> _Records supplied_:
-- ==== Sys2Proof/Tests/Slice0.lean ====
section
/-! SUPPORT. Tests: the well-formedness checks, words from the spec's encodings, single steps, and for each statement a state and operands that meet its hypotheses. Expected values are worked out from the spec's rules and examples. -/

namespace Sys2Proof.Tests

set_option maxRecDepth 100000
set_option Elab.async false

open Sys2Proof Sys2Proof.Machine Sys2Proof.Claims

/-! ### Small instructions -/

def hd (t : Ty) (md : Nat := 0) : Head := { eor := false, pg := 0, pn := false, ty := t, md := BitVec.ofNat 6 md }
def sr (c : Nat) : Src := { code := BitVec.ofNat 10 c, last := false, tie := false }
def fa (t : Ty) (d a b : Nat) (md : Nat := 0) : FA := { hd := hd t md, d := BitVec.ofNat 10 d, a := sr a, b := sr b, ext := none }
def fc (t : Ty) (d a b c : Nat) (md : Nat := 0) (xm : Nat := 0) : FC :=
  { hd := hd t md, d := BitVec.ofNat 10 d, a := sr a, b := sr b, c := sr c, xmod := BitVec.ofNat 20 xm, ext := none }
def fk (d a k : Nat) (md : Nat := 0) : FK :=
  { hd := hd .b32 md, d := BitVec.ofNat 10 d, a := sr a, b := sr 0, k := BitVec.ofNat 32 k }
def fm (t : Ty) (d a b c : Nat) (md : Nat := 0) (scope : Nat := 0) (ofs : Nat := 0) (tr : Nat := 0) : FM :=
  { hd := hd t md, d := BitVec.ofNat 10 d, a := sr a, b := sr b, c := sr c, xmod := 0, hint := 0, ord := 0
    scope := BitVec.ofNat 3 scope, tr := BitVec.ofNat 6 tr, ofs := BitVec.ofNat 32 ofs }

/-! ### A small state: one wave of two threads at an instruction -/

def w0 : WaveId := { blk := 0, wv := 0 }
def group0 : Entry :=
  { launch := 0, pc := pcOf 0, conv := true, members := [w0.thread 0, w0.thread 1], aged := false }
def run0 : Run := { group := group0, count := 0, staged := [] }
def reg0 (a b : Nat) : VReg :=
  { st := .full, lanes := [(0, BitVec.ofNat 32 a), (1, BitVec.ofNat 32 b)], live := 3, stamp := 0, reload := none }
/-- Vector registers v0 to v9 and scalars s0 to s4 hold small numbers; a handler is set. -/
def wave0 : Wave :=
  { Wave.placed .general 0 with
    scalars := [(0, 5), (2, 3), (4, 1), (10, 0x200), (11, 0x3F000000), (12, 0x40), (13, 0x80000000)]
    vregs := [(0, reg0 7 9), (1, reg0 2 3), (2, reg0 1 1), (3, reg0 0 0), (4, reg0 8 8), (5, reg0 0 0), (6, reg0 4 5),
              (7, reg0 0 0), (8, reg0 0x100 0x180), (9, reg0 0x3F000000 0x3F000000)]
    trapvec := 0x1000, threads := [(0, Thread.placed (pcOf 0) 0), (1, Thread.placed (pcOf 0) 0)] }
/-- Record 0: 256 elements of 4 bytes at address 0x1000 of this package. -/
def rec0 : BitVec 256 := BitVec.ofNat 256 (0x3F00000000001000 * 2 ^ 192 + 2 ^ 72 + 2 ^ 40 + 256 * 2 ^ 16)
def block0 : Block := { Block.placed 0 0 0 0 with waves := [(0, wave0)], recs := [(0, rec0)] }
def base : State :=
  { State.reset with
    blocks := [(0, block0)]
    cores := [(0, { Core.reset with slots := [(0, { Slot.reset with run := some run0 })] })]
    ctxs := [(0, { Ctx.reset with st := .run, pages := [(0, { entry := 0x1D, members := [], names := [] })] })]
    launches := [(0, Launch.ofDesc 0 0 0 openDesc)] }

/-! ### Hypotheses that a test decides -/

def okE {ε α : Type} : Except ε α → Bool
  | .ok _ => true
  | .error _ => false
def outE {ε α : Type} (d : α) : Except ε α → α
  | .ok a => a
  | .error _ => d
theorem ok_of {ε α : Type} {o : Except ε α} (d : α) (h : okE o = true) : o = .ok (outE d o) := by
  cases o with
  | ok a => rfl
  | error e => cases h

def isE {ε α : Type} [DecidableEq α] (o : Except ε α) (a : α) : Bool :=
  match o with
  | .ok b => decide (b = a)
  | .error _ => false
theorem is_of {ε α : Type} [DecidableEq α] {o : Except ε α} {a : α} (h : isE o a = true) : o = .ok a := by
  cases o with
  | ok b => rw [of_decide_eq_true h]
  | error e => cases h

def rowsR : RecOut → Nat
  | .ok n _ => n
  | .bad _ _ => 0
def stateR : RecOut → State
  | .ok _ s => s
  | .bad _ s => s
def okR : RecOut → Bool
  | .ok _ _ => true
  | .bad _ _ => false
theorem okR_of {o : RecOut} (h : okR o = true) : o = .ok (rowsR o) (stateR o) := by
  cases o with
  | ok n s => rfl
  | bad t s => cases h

==

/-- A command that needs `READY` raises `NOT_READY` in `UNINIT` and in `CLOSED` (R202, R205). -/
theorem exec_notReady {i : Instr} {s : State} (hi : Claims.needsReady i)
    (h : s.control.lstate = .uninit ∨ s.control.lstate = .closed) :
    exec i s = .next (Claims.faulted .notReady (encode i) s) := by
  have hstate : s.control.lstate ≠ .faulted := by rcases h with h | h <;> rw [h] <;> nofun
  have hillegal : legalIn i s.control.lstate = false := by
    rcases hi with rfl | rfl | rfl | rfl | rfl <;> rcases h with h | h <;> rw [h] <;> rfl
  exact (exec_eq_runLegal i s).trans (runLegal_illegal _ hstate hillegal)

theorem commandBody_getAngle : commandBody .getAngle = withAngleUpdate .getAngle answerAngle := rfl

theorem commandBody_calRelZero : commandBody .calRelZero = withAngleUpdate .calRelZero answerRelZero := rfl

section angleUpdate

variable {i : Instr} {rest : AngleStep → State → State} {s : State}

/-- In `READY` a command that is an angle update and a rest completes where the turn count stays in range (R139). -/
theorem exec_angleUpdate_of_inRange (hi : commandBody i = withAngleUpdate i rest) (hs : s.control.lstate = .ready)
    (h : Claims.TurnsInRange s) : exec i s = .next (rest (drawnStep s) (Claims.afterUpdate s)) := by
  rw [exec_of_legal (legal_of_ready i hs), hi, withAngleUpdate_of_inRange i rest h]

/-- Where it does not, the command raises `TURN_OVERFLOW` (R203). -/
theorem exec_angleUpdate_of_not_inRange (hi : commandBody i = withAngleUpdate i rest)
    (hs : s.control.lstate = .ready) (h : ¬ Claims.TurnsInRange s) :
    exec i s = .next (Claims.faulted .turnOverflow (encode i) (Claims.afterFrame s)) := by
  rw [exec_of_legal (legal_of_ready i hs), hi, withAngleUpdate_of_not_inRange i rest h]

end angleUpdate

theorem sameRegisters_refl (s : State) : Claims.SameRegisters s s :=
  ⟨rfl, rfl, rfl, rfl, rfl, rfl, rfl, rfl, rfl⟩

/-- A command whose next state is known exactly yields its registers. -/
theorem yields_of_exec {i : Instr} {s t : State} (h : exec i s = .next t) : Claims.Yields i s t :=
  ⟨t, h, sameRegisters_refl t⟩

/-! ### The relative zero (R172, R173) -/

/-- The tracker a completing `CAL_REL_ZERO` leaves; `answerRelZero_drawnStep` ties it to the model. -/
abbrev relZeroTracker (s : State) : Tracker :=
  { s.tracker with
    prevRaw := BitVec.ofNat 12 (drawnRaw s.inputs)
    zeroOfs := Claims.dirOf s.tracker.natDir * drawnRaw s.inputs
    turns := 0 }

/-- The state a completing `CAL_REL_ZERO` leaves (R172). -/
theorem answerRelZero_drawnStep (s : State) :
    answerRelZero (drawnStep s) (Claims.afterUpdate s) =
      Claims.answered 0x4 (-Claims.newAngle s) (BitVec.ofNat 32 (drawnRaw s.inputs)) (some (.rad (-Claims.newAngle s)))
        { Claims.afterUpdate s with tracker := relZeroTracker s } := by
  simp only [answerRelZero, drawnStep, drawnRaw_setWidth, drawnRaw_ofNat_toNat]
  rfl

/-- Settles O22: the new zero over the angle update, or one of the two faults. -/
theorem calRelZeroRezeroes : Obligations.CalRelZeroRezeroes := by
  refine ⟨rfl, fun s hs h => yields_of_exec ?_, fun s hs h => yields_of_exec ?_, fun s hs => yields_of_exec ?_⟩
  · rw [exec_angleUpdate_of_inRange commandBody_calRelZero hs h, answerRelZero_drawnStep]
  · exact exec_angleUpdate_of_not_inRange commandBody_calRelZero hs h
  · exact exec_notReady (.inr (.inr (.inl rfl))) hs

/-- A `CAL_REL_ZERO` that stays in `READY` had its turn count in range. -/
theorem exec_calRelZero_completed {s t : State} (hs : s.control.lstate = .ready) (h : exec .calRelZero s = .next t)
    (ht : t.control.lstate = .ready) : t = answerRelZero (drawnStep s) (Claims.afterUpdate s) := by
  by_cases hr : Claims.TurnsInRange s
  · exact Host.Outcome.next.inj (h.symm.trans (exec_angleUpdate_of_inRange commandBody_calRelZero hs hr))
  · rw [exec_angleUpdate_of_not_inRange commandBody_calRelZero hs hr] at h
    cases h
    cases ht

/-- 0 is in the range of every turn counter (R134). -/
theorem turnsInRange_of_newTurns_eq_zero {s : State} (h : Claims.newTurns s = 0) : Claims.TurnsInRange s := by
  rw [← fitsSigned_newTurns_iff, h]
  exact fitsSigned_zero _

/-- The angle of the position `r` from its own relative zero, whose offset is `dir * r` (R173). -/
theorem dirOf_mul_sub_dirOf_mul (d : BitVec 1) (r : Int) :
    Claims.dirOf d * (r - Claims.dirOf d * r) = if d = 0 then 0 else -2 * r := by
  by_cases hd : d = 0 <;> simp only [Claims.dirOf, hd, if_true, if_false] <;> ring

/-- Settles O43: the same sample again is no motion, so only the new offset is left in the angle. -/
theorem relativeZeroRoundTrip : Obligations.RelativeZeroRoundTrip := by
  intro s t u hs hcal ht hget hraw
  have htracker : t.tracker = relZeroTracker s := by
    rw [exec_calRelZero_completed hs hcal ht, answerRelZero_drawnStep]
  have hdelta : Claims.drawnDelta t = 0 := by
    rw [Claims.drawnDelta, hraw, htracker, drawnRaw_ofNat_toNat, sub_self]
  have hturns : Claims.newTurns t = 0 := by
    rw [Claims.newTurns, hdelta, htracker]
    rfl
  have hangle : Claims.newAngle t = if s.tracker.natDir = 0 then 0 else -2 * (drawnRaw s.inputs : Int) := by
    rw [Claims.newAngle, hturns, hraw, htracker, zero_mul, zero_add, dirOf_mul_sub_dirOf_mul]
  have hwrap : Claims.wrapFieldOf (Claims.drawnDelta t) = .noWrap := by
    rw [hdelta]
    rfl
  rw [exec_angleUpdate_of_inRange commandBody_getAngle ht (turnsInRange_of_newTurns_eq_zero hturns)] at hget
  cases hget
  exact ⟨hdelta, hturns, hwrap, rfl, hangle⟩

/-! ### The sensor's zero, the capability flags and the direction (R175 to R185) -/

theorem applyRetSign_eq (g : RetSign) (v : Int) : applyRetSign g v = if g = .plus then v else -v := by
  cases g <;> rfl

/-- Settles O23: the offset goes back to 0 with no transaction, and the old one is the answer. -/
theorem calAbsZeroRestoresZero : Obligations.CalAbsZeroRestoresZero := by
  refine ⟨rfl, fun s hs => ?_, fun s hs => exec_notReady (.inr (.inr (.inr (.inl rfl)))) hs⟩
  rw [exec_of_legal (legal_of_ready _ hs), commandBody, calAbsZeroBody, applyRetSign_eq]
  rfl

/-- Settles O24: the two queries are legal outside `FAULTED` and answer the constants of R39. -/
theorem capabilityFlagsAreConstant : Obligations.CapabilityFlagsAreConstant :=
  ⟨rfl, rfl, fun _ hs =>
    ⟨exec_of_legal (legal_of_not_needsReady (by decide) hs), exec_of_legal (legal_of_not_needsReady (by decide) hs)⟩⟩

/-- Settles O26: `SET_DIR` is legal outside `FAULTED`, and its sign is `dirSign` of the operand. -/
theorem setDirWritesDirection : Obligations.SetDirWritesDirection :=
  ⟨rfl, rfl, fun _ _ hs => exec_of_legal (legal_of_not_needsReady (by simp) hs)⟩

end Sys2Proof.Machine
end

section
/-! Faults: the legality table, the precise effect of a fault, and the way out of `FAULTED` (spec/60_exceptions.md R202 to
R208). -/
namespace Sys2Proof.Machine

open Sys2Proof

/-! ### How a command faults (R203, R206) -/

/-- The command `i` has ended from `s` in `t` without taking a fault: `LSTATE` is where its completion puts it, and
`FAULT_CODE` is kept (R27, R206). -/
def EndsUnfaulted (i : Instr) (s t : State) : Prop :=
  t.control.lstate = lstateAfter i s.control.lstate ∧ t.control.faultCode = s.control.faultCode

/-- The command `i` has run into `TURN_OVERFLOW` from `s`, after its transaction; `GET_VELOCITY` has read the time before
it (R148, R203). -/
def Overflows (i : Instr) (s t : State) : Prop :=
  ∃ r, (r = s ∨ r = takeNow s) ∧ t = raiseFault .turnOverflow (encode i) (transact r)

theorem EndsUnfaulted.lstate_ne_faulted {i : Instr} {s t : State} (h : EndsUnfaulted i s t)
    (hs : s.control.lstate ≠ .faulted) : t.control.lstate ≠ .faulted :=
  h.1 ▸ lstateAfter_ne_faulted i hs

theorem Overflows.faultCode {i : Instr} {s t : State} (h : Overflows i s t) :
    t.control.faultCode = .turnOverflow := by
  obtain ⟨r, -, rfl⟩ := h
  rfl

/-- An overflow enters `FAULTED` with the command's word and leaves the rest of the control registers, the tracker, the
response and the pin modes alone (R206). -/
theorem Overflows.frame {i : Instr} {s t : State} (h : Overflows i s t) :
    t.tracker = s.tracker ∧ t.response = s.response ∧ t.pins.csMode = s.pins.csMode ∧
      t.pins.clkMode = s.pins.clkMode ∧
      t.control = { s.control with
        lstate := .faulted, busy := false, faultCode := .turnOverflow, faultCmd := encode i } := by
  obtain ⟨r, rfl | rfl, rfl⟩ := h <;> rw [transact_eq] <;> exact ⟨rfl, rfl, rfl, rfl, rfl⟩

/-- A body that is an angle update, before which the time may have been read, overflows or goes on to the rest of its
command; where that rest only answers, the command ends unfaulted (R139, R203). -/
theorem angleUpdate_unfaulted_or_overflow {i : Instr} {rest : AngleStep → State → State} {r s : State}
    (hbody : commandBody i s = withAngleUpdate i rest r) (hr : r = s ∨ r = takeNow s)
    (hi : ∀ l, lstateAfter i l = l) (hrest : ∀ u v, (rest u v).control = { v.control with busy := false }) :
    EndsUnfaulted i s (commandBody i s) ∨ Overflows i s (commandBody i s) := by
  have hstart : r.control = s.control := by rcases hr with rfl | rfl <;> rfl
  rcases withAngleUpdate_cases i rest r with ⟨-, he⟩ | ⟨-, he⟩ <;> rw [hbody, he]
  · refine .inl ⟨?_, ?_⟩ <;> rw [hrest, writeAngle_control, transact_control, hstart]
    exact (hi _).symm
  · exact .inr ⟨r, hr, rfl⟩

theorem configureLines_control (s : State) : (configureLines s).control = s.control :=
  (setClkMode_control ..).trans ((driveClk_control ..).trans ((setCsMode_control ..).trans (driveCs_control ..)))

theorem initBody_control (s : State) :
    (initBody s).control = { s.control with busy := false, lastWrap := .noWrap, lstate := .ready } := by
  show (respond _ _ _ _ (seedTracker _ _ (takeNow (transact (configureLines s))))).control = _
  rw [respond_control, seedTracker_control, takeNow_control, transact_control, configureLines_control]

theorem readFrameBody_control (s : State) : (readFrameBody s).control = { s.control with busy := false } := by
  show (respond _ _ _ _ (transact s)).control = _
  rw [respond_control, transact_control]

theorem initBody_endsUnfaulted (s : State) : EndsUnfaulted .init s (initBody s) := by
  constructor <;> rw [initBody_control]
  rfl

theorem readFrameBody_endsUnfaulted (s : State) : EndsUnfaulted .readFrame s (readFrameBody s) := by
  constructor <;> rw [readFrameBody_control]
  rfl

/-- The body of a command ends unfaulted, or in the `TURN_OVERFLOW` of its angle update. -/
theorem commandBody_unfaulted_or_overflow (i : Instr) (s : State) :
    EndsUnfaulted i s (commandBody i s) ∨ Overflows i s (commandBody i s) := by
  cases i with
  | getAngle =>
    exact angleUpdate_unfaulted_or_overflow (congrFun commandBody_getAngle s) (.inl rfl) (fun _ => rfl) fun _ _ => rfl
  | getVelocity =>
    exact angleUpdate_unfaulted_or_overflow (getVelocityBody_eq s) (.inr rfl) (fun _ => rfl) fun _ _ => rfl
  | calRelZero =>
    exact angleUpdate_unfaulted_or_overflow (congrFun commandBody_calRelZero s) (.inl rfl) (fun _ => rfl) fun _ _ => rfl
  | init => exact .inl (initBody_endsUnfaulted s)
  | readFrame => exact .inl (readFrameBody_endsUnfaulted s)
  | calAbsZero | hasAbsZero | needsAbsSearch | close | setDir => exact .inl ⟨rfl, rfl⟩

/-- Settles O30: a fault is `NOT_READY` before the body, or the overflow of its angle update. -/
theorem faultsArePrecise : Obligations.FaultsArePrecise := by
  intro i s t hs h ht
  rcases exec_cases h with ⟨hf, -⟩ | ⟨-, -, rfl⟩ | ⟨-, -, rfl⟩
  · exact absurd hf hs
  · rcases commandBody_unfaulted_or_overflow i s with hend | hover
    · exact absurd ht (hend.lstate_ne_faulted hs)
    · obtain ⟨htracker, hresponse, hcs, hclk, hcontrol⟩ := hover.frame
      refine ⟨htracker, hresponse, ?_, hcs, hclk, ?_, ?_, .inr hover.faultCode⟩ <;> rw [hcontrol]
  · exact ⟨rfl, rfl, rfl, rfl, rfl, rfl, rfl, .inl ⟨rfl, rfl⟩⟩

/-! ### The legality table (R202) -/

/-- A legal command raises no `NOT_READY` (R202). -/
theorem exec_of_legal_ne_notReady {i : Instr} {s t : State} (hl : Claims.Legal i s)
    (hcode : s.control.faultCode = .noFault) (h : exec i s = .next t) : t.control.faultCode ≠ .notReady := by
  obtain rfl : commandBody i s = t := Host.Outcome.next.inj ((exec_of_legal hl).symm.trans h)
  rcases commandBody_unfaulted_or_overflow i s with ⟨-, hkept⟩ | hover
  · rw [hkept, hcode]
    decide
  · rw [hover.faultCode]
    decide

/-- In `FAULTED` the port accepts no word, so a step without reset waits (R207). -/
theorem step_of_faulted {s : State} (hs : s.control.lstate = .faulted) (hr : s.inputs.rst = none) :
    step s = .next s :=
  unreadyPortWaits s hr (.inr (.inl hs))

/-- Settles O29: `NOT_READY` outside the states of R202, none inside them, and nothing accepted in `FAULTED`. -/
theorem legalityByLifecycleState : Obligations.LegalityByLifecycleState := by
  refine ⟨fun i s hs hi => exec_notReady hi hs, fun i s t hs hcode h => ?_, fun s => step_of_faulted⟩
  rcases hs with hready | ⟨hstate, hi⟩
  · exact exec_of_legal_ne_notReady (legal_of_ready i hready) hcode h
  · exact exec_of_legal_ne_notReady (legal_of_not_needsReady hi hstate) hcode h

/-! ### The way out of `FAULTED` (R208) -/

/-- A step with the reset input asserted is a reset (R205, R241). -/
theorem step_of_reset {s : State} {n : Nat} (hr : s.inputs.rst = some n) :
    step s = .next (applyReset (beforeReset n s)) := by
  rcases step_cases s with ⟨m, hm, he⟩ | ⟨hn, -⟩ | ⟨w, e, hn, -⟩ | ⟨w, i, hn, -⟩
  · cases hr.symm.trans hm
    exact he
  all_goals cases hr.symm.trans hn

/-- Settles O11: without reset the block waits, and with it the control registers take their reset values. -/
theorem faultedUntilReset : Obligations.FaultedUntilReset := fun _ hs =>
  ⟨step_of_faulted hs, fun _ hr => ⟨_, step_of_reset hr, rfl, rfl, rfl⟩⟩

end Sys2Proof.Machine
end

> _Your task_:
Keeping every character as it is, restate the lines above that run from the line with "exact ⟨hdelta, hturns, hwrap, rfl, hangle⟩" through the line with "EndsUnfaulted i s t)", both included, and nothing else.

> _Result_:
  exact ⟨hdelta, hturns, hwrap, rfl, hangle⟩

/-! ### The sensor's zero, the capability flags and the direction (R175 to R185) -/

theorem applyRetSign_eq (g : RetSign) (v : Int) : applyRetSign g v = if g = .plus then v else -v := by
  cases g <;> rfl

/-- Settles O23: the offset goes back to 0 with no transaction, and the old one is the answer. -/
theorem calAbsZeroRestoresZero : Obligations.CalAbsZeroRestoresZero := by
  refine ⟨rfl, fun s hs => ?_, fun s hs => exec_notReady (.inr (.inr (.inr (.inl rfl)))) hs⟩
  rw [exec_of_legal (legal_of_ready _ hs), commandBody, calAbsZeroBody, applyRetSign_eq]
  rfl

/-- Settles O24: the two queries are legal outside `FAULTED` and answer the constants of R39. -/
theorem capabilityFlagsAreConstant : Obligations.CapabilityFlagsAreConstant :=
  ⟨rfl, rfl, fun _ hs =>
    ⟨exec_of_legal (legal_of_not_needsReady (by decide) hs), exec_of_legal (legal_of_not_needsReady (by decide) hs)⟩⟩

/-- Settles O26: `SET_DIR` is legal outside `FAULTED`, and its sign is `dirSign` of the operand. -/
theorem setDirWritesDirection : Obligations.SetDirWritesDirection :=
  ⟨rfl, rfl, fun _ _ hs => exec_of_legal (legal_of_not_needsReady (by simp) hs)⟩

end Sys2Proof.Machine
end

section
/-! Faults: the legality table, the precise effect of a fault, and the way out of `FAULTED` (spec/60_exceptions.md R202 to
R208). -/
namespace Sys2Proof.Machine

open Sys2Proof

/-! ### How a command faults (R203, R206) -/

/-- The command `i` has ended from `s` in `t` without taking a fault: `LSTATE` is where its completion puts it, and
`FAULT_CODE` is kept (R27, R206). -/
def EndsUnfaulted (i : Instr) (s t : State) : Prop :=
  t.control.lstate = lstateAfter i s.control.lstate ∧ t.control.faultCode = s.control.faultCode

/-- The command `i` has run into `TURN_OVERFLOW` from `s`, after its transaction; `GET_VELOCITY` has read the time before
it (R148, R203). -/
def Overflows (i : Instr) (s t : State) : Prop :=
  ∃ r, (r = s ∨ r = takeNow s) ∧ t = raiseFault .turnOverflow (encode i) (transact r)

theorem EndsUnfaulted.lstate_ne_faulted {i : Instr} {s t : State} (h : EndsUnfaulted i s t)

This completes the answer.